Gibt es Kooperationen oder Plattformen im Ausland, die Sie sich auch in Deutschland zukünftig vorstellen können?

Wir haben in der gematik einen speziellen Bereich, der sich mit dem Themenkomplex Strategie und Sicherheit im europäischen Kontext auseinandersetzt. Wir blicken hier vor allem auf die skandinavischen Länder, die eine gewisse Vorreiterrolle innehaben. Wir stehen in Kontakt mit der schwedischen Digital Health Agency, die zum Beispiel in grenzüberschreitenden Dienstleistungen, wie E-Rezept oder Patient Summary, führend sind, sodass diese auch international genutzt werden können. Wir beobachten auch Finnland, wo schon 100 Prozent der Patientenakten digital verfügbar sind, wovon die Forschung stark profitiert.

Es gibt also viele Länder, die uns in verschiedenen Belangen enorm voraus sind. Es ist wichtig, nicht nur technisch, sondern auch kulturell im Austausch mit anderen Ländern in Europa zu stehen.

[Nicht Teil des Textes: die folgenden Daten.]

-- ==== Sys2Proof/Machine/Package.lean ====
section
/-! DEFINITION. The input, power-up and the package reset (R402, R416, R426, R440, R469 to R479). -/

namespace Sys2Proof.Machine

/-- What a package reset leaves (Table 19-7): flash, fuses and host memory, and what is not the package's. A flash write that it cuts
short leaves the image region invalid (R449). -/
def State.cold (s : State) (stage : PowStage) : State :=
  { pending := s.pending, now := s.now, fresh := s.fresh, hostMem := s.hostMem, out := s.out, images := s.images
    fuses := s.fuses, flash := if s.applying then { s.flash with image := .torn } else s.flash
    repairs := s.repairs, aud := { flash := s.aud.flash }, hostLinks := s.linksDown, pow := { stage := stage } }

/-- The copy of R440 before a reset that the management core controls. -/
def State.auditCopy (s : State) : State := { s with aud := { s.aud with flash := s.aud.entries.take 4096 } }

/-- INPUT_POWER_ON (R475). -/
def execInputPowerOn (mv : BitVec 16) (s : State) : Host.Outcome State Fault Refusal :=
  done (if s.pow.stage = .off && !s.pow.overVolt && decide (40000 ≤ mv.toNat) then { s with pow := { s.pow with stage := .soft } } else s)

/-- RAILS_REGULATE (R475, R470): straps PORT0_SPLIT, PORT1_SPLIT and FACTORY in bits 0 to 2. LCS.REQ starts at the fused state. -/
def execRailsRegulate (straps : BitVec 3) (s : State) : Host.Outcome State Fault Refusal :=
  let p : PowerState := { s.pow with stage := .on, split0 := straps.getLsbD 0, split1 := straps.getLsbD 1, factory := straps.getLsbD 2 }
  done (if s.pow.stage = .soft then ({ s with pow := p, cad := 0 } : State).setF F.LCS_REQ_STATE s.fuses.lcs else s)

/-- A commanded package reset (R477): it restarts at the 1 ms row, and waits for the end of a PLDM flash write. -/
def State.packageReset (s : State) : State := if s.applying then s.holdReset 0 0 else s.auditCopy.cold .soft

/-- PACKAGE_RESET. -/
def execPackageReset (s : State) : Host.Outcome State Fault Refusal := done (if s.powered then s.packageReset else s)

/-- BROWN_OUT (R402): below 38.0 V; a trip ends here too, for the input is gone (R416). -/
def execBrownOut (mv : BitVec 16) (s : State) : Host.Outcome State Fault Refusal :=
  done (if decide (mv.toNat < 38000) && s.pow.stage ≠ .off then s.cold .off else s)

/-- OVER_VOLTAGE (R402): above 62.0 V. -/
def execOverVoltage (mv : BitVec 16) (s : State) : Host.Outcome State Fault Refusal :=
  let s1 := s.cold .off
  done (if decide (62000 < mv.toNat) && s.pow.stage ≠ .off && s.pow.stage ≠ .trip then { s1 with pow := { s1.pow with overVolt := true } } else s)

/-- INPUT_BACK_IN_RANGE (R477). -/
def execInputBackInRange (mv : BitVec 16) (s : State) : Host.Outcome State Fault Refusal :=
  done (if s.pow.overVolt && s.pow.stage = .off && decide (40000 ≤ mv.toNat) && decide (mv.toNat ≤ 59500) then
    { s with pow := { s.pow with overVolt := false, stage := .soft } }
  else s)

/-- OVUSK_CORE_RESET (R426): `up` cores are out of reset. -/
def execOvuskCoreReset (up : BitVec 7) (s : State) : Host.Outcome State Fault Refusal :=
  let s1 : State := { s with pow := { s.pow with coresUp := up.toNat } }
  done (if !s.powered || decide (72 < up.toNat) then s
    else if up.toNat = 0 && s.pow.coresUp ≠ 0 then
      partNums.foldl (fun s p => if s.partEn p && s.getF F.PRT_OWNER_KIND p = 2 then s.setErr F.PRT_ERR_OWNER_LOST p (some p) else s) s1
    else s1)

end Sys2Proof.Machine
end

Darüber hinaus sind wir mit Frankreich im Kontakt, die den persönlichen Gesundheitsraum „Mon Espace Santé“ mit allen relevanten Daten ins Leben gerufen haben. Sie haben interessante Beschleunigungsstrategien für Prozesse im Gesundheitswesen publiziert, hier stehen wir in einem regelmäßigen Austausch mit der Projektgruppe. Wir sind auch Teil eines Projektes, in dem sichergestellt werden soll, dass EU-Bürger:innen europaweit Zugriff auf ihre Daten haben. Dänemark ist ein Beispiel für die Länder, von denen wir kulturell lernen können, denn dort herrscht ein breiter gesellschaftlicher Konsens, die eigenen Daten der Forschung zur Verfügung zu stellen, da man als Patientinnen und Patienten davon profitiert. Es gibt also viele Länder, die uns in verschiedenen Belangen enorm voraus sind. Es ist wichtig, nicht nur technisch, sondern auch kulturell im Austausch mit anderen Ländern in Europa zu stehen.

Axel Schulz Program Manager (ART Basic Infrastructure) der gematik

Axel Schulz ist diplomierter Medieninformatiker und seit Januar 2023 Program Manager (ART Basic Infrastructure) der gematik GmbH (zuvor: Gesellschaft für Telematikanwendungen der Gesundheitskarte mbH – gematik).